WORK INSTRUCTIONS. In your answer, print each of the records below exactly.

Records from a data source
theorem addLogged_then (g : Fin 8) (i : Fin 64) (n : Nat) (H : ChangesOnly ps s t)
    (h : sub [.sru] ps = true) : ChangesOnly ps s (addLogged g i n t) :=
  .chain (a := [.sru]) (by
    unfold addLogged
    repeat' first | with_reducible first | exact ChangesOnly.refl _ _ | assumption | apply onAccount_then | intro _ _ _ | split | dsimp only
    all_goals rfl) H h
theorem addUnlogged_then (g : Fin 8) (i : Fin 64) (n : Nat) (H : ChangesOnly ps s t)
    (h : sub [.sru] ps = true) : ChangesOnly ps s (addUnlogged g i n t) :=
  .chain (a := [.sru]) (by
    unfold addUnlogged
    repeat' first | with_reducible first | exact ChangesOnly.refl _ _ | assumption | apply onAccount_then | intro _ _ _ | split | dsimp only
    all_goals rfl) H h
theorem testReadIndex_then (H : ChangesOnly ps s t)
    (h : sub [.plw, .events] ps = true) : ChangesOnly ps s (testReadIndex t) :=
  .chain (a := [.plw, .events]) (by
    unfold testReadIndex
    repeat' first | with_reducible first | exact ChangesOnly.refl _ _ | assumption | apply onPlw_then | apply raise_then | intro _ _ _ | split | dsimp only
    all_goals rfl) H h
theorem writeRecord_then (r : PlayRecord) (H : ChangesOnly ps s t)
    (h : sub [.mem, .plw, .sru] ps = true) : ChangesOnly ps s (writeRecord r t) :=
  .chain (a := [.mem, .plw, .sru]) (by
    unfold writeRecord
    repeat' first | with_reducible first | exact ChangesOnly.refl _ _ | assumption | apply addLogged_then | apply anchorWrite_then | apply onPlw_then | apply withMem_then | intro _ _ _ | split | dsimp only
    all_goals rfl) H h
theorem holdRecord_then (r : PlayRecord) (H : ChangesOnly ps s t)
    (h : sub [.plw] ps = true) : ChangesOnly ps s (holdRecord r t) :=
  .chain (a := [.plw]) (by
    unfold holdRecord
    repeat' first | with_reducible first | exact ChangesOnly.refl _ _ | assumption | apply onPlw_then | intro _ _ _ | split | dsimp only
    all_goals rfl) H h
theorem dropRecord_then (r : PlayRecord) (H : ChangesOnly ps s t)
    (h : sub [.sru, .plw, .events, .mem] ps = true) : ChangesOnly ps s (dropRecord r t) :=
  .chain (a := [.sru, .plw, .events, .mem]) (by
    unfold dropRecord
    repeat' first | with_reducible first | exact ChangesOnly.refl _ _ | assumption | apply addUnlogged_then | apply anchorWrite_then | apply onPlw_then | apply raise_then | intro _ _ _ | split | dsimp only
    all_goals rfl) H h
theorem handRecord_then (r : PlayRecord) (H : ChangesOnly ps s t)
    (h : sub [.mem, .plw, .sru, .events] ps = true) : ChangesOnly ps s (handRecord r t) :=
  .chain (a := [.mem, .plw, .sru, .events]) (by
    unfold handRecord
    repeat' first | with_reducible first | exact ChangesOnly.refl _ _ | assumption | apply dropRecord_then | apply holdRecord_then | apply testReadIndex_then | apply writeRecord_then | intro _ _ _ | split | dsimp only
    all_goals rfl) H h
theorem retryFuel_only (n : Nat) (t : State) :
    ChangesOnly [.mem, .plw, .sru, .events] t (retryFuel n t) := by
  induction n generalizing t with
  | zero => exact .refl _ _
  | succ n ih =>
    unfold retryFuel
    repeat' first | with_reducible first | exact ChangesOnly.refl _ _ | apply testReadIndex_then | split | dsimp only
    all_goals first | rfl | refine ChangesOnly.trans ?_ (ih _)
    exact writeRecord_then _ (onPlw_then _ (testReadIndex_then (.refl _ _) rfl) rfl) rfl
theorem retryFuel_then (n : Nat) (H : ChangesOnly ps s t)
    (h : sub [.mem, .plw, .sru, .events] ps = true) : ChangesOnly ps s (retryFuel n t) :=
  .chain (a := [.mem, .plw, .sru, .events]) (retryFuel_only n t) H h
theorem plwFrameStart_then (H : ChangesOnly ps s t)
    (h : sub [.mem, .plw, .sru, .events] ps = true) : ChangesOnly ps s (plwFrameStart t) :=
  .chain (a := [.mem, .plw, .sru, .events]) (by
    unfold plwFrameStart
    repeat' first | with_reducible first | exact ChangesOnly.refl _ _ | assumption | apply retryFuel_then | apply testReadIndex_then | intro _ _ _ | split | dsimp only
    all_goals rfl) H h
theorem markHold_then (g : Fin 8) (H : ChangesOnly ps s t)
    (h : sub [.plw] ps = true) : ChangesOnly ps s (markHold g t) :=
  .chain (a := [.plw]) (by
    unfold markHold
    repeat' first | with_reducible first | exact ChangesOnly.refl _ _ | assumption | apply onPlw_then | intro _ _ _ | split | dsimp only
    all_goals rfl) H h
theorem plwReset_then (H : ChangesOnly ps s t)
    (h : sub [.sru, .plw] ps = true) : ChangesOnly ps s (plwReset t) :=
  .chain (a := [.sru, .plw]) (by
    unfold plwReset
    repeat' first | with_reducible first | exact ChangesOnly.refl _ _ | assumption | apply addUnlogged_then | apply inOrder_then | apply onPlw_then | intro _ _ _ | split | dsimp only
    all_goals rfl) H h
/-! ## Claims that no owner is told of (R71, R72, R75) -/

theorem releaseClaims_then (w : Claimant) (H : ChangesOnly ps s t)
    (h : sub [.zar] ps = true) : ChangesOnly ps s (releaseClaims w t) :=
  .chain (a := [.zar]) (by
    unfold releaseClaims
    repeat' first | with_reducible first | exact ChangesOnly.refl _ _ | assumption | apply onZar_then | intro _ _ _ | split | dsimp only
    all_goals rfl) H h
theorem removeAllClaims_then (H : ChangesOnly ps s t)
    (h : sub [.zar] ps = true) : ChangesOnly ps s (removeAllClaims t) :=
  .chain (a := [.zar]) (by
    unfold removeAllClaims
    repeat' first | with_reducible first | exact ChangesOnly.refl _ _ | assumption | apply onZar_then | intro _ _ _ | split | dsimp only
    all_goals rfl) H h
theorem insertGroupClaims_then (g : Fin 8) (z : ZoneMask) (H : ChangesOnly ps s t)
    (h : sub [.zar] ps = true) : ChangesOnly ps s (insertGroupClaims g z t) :=
  .chain (a := [.zar]) (by
    unfold insertGroupClaims
    repeat' first | with_reducible first | exact ChangesOnly.refl _ _ | assumption | apply onZar_then | intro _ _ _ | split | dsimp only
    all_goals rfl) H h
theorem setBank_then (b : Fin 4) (zs : List ZoneDef) (H : ChangesOnly ps s t)
    (h : sub [.zar] ps = true) : ChangesOnly ps s (setBank b zs t) :=
  .chain (a := [.zar]) (by
    unfold setBank
    repeat' first | with_reducible first | exact ChangesOnly.refl _ _ | assumption | apply onZar_then | intro _ _ _ | split | dsimp only
    all_goals rfl) H h
theorem switchTable_then (b : Fin 4) (H : ChangesOnly ps s t)
    (h : sub [.zar] ps = true) : ChangesOnly ps s (switchTable b t) :=
  .chain (a := [.zar]) (by
    unfold switchTable
    repeat' first | with_reducible first | exact ChangesOnly.refl _ _ | assumption | apply onZar_then | intro _ _ _ | split | dsimp only
    all_goals rfl) H h
/-! ## Sponsor rotation (chapter 8) -/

EXERCISE SOLUTION.
theorem addLogged_then (g : Fin 8) (i : Fin 64) (n : Nat) (H : ChangesOnly ps s t)
    (h : sub [.sru] ps = true) : ChangesOnly ps s (addLogged g i n t) :=
  .chain (a := [.sru]) (by
    unfold addLogged
    repeat' first | with_reducible first | exact ChangesOnly.refl _ _ | assumption | apply onAccount_then | intro _ _ _ | split | dsimp only
    all_goals rfl) H h
theorem addUnlogged_then (g : Fin 8) (i : Fin 64) (n : Nat) (H : ChangesOnly ps s t)
    (h : sub [.sru] ps = true) : ChangesOnly ps s (addUnlogged g i n t) :=
  .chain (a := [.sru]) (by
    unfold addUnlogged
    repeat' first | with_reducible first | exact ChangesOnly.refl _ _ | assumption | apply onAccount_then | intro _ _ _ | split | dsimp only
    all_goals rfl) H h
theorem testReadIndex_then (H : ChangesOnly ps s t)
    (h : sub [.plw, .events] ps = true) : ChangesOnly ps s (testReadIndex t) :=
  .chain (a := [.plw, .events]) (by
    unfold testReadIndex
    repeat' first | with_reducible first | exact ChangesOnly.refl _ _ | assumption | apply onPlw_then | apply raise_then | intro _ _ _ | split | dsimp only
    all_goals rfl) H h
theorem writeRecord_then (r : PlayRecord) (H : ChangesOnly ps s t)
    (h : sub [.mem, .plw, .sru] ps = true) : ChangesOnly ps s (writeRecord r t) :=
  .chain (a := [.mem, .plw, .sru]) (by
    unfold writeRecord
    repeat' first | with_reducible first | exact ChangesOnly.refl _ _ | assumption | apply addLogged_then | apply anchorWrite_then | apply onPlw_then | apply withMem_then | intro _ _ _ | split | dsimp only
    all_goals rfl) H h
theorem holdRecord_then (r : PlayRecord) (H : ChangesOnly ps s t)
    (h : sub [.plw] ps = true) : ChangesOnly ps s (holdRecord r t) :=
  .chain (a := [.plw]) (by
    unfold holdRecord
    repeat' first | with_reducible first | exact ChangesOnly.refl _ _ | assumption | apply onPlw_then | intro _ _ _ | split | dsimp only
    all_goals rfl) H h
theorem dropRecord_then (r : PlayRecord) (H : ChangesOnly ps s t)
    (h : sub [.sru, .plw, .events, .mem] ps = true) : ChangesOnly ps s (dropRecord r t) :=
  .chain (a := [.sru, .plw, .events, .mem]) (by
    unfold dropRecord
    repeat' first | with_reducible first | exact ChangesOnly.refl _ _ | assumption | apply addUnlogged_then | apply anchorWrite_then | apply onPlw_then | apply raise_then | intro _ _ _ | split | dsimp only
    all_goals rfl) H h
theorem handRecord_then (r : PlayRecord) (H : ChangesOnly ps s t)
    (h : sub [.mem, .plw, .sru, .events] ps = true) : ChangesOnly ps s (handRecord r t) :=
  .chain (a := [.mem, .plw, .sru, .events]) (by
    unfold handRecord
    repeat' first | with_reducible first | exact ChangesOnly.refl _ _ | assumption | apply dropRecord_then | apply holdRecord_then | apply testReadIndex_then | apply writeRecord_then | intro _ _ _ | split | dsimp only
    all_goals rfl) H h
theorem retryFuel_only (n : Nat) (t : State) :
    ChangesOnly [.mem, .plw, .sru, .events] t (retryFuel n t) := by
  induction n generalizing t with
  | zero => exact .refl _ _
  | succ n ih =>
    unfold retryFuel
    repeat' first | with_reducible first | exact ChangesOnly.refl _ _ | apply testReadIndex_then | split | dsimp only
    all_goals first | rfl | refine ChangesOnly.trans ?_ (ih _)
    exact writeRecord_then _ (onPlw_then _ (testReadIndex_then (.refl _ _) rfl) rfl) rfl
theorem retryFuel_then (n : Nat) (H : ChangesOnly ps s t)
    (h : sub [.mem, .plw, .sru, .events] ps = true) : ChangesOnly ps s (retryFuel n t) :=
  .chain (a := [.mem, .plw, .sru, .events]) (retryFuel_only n t) H h
theorem plwFrameStart_then (H : ChangesOnly ps s t)
    (h : sub [.mem, .plw, .sru, .events] ps = true) : ChangesOnly ps s (plwFrameStart t) :=
  .chain (a := [.mem, .plw, .sru, .events]) (by
    unfold plwFrameStart
    repeat' first | with_reducible first | exact ChangesOnly.refl _ _ | assumption | apply retryFuel_then | apply testReadIndex_then | intro _ _ _ | split | dsimp only
    all_goals rfl) H h
theorem markHold_then (g : Fin 8) (H : ChangesOnly ps s t)
    (h : sub [.plw] ps = true) : ChangesOnly ps s (markHold g t) :=
  .chain (a := [.plw]) (by
    unfold markHold
    repeat' first | with_reducible first | exact ChangesOnly.refl _ _ | assumption | apply onPlw_then | intro _ _ _ | split | dsimp only
    all_goals rfl) H h
theorem plwReset_then (H : ChangesOnly ps s t)
    (h : sub [.sru, .plw] ps = true) : ChangesOnly ps s (plwReset t) :=
  .chain (a := [.sru, .plw]) (by
    unfold plwReset
    repeat' first | with_reducible first | exact ChangesOnly.refl _ _ | assumption | apply addUnlogged_then | apply inOrder_then | apply onPlw_then | intro _ _ _ | split | dsimp only
    all_goals rfl) H h
/-! ## Claims that no owner is told of (R71, R72, R75) -/

theorem releaseClaims_then (w : Claimant) (H : ChangesOnly ps s t)
    (h : sub [.zar] ps = true) : ChangesOnly ps s (releaseClaims w t) :=
  .chain (a := [.zar]) (by
    unfold releaseClaims
    repeat' first | with_reducible first | exact ChangesOnly.refl _ _ | assumption | apply onZar_then | intro _ _ _ | split | dsimp only
    all_goals rfl) H h
theorem removeAllClaims_then (H : ChangesOnly ps s t)
    (h : sub [.zar] ps = true) : ChangesOnly ps s (removeAllClaims t) :=
  .chain (a := [.zar]) (by
    unfold removeAllClaims
    repeat' first | with_reducible first | exact ChangesOnly.refl _ _ | assumption | apply onZar_then | intro _ _ _ | split | dsimp only
    all_goals rfl) H h
theorem insertGroupClaims_then (g : Fin 8) (z : ZoneMask) (H : ChangesOnly ps s t)
    (h : sub [.zar] ps = true) : ChangesOnly ps s (insertGroupClaims g z t) :=
  .chain (a := [.zar]) (by
    unfold insertGroupClaims
    repeat' first | with_reducible first | exact ChangesOnly.refl _ _ | assumption | apply onZar_then | intro _ _ _ | split | dsimp only
    all_goals rfl) H h
theorem setBank_then (b : Fin 4) (zs : List ZoneDef) (H : ChangesOnly ps s t)
    (h : sub [.zar] ps = true) : ChangesOnly ps s (setBank b zs t) :=
  .chain (a := [.zar]) (by
    unfold setBank
    repeat' first | with_reducible first | exact ChangesOnly.refl _ _ | assumption | apply onZar_then | intro _ _ _ | split | dsimp only
    all_goals rfl) H h
theorem switchTable_then (b : Fin 4) (H : ChangesOnly ps s t)
    (h : sub [.zar] ps = true) : ChangesOnly ps s (switchTable b t) :=
  .chain (a := [.zar]) (by
    unfold switchTable
    repeat' first | with_reducible first | exact ChangesOnly.refl _ _ | assumption | apply onZar_then | intro _ _ _ | split | dsimp only
    all_goals rfl) H h
/-! ## Sponsor rotation (chapter 8) -/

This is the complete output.